[Opening Provided data section]

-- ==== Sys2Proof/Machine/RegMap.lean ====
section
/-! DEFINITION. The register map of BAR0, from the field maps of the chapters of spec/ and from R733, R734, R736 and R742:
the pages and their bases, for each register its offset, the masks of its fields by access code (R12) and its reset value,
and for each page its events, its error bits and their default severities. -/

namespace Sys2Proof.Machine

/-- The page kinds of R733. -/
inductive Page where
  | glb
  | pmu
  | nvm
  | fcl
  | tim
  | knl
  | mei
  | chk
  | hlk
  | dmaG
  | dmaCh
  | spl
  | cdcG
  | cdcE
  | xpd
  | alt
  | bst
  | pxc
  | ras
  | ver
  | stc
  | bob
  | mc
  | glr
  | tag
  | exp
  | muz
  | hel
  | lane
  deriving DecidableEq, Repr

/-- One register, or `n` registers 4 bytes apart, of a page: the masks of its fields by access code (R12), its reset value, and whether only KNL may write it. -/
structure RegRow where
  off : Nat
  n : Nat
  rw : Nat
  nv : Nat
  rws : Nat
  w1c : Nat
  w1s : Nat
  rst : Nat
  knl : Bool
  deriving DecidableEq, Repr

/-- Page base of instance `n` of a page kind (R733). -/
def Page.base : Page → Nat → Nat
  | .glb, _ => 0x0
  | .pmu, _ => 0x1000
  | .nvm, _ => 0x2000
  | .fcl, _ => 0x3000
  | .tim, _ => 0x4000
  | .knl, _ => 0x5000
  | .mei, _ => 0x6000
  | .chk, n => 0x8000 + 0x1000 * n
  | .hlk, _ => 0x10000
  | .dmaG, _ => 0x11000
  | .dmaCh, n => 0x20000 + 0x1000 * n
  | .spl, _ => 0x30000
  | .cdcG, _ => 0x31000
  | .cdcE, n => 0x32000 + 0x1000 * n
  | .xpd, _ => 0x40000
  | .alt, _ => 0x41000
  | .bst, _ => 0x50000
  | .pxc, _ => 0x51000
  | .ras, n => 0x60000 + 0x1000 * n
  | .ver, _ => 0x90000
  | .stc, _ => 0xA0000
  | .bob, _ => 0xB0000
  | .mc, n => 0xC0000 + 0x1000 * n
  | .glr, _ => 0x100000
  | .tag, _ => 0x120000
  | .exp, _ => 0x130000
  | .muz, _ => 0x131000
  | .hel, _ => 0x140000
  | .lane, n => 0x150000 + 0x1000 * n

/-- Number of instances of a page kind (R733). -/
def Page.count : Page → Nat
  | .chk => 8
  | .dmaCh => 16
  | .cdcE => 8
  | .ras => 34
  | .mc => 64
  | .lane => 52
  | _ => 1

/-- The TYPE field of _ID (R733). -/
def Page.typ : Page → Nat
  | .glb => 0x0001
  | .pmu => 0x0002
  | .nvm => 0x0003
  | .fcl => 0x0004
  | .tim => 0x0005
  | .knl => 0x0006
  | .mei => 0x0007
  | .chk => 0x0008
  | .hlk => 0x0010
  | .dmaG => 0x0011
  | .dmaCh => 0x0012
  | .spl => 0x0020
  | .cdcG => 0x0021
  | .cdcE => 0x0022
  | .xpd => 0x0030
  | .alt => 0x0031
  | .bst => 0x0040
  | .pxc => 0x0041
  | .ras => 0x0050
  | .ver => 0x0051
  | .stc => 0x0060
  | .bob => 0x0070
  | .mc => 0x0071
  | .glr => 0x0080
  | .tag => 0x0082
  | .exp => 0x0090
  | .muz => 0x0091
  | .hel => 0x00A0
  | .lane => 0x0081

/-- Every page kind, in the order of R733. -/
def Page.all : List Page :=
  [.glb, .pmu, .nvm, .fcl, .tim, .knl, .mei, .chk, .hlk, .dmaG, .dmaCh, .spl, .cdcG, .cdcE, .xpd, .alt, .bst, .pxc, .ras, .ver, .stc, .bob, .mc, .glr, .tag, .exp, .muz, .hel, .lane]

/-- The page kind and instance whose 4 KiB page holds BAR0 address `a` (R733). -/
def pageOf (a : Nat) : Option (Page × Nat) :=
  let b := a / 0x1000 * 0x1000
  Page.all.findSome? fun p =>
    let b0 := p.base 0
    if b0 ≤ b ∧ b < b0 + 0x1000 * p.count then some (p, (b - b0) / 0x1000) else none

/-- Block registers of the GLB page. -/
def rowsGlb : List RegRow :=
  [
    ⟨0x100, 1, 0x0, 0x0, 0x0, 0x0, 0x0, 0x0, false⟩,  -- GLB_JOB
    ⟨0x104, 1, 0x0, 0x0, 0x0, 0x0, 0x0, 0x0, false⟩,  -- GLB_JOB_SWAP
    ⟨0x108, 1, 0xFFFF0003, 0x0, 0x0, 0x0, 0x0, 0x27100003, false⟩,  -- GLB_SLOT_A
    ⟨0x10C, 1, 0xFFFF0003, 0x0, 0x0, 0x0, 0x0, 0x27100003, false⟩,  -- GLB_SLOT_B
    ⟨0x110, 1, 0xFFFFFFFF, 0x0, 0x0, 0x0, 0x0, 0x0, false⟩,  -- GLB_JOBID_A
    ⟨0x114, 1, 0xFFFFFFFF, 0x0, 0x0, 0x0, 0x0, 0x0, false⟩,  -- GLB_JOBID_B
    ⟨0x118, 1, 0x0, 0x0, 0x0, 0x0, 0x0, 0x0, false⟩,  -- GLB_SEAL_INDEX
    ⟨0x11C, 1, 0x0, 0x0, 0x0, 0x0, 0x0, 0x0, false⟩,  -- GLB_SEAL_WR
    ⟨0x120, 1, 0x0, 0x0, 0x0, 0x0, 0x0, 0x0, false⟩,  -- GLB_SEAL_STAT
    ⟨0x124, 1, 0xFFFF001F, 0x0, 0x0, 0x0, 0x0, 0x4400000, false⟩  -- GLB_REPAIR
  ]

[Closing Provided data section]

Problem description:
If a line of the data above contains "code", copy it out.

Result for this exercise:
the pages and their bases, for each register its offset, the masks of its fields by access code (R12) and its reset value,
/-- One register, or `n` registers 4 bytes apart, of a page: the masks of its fields by access code (R12), its reset value, and whether only KNL may write it. -/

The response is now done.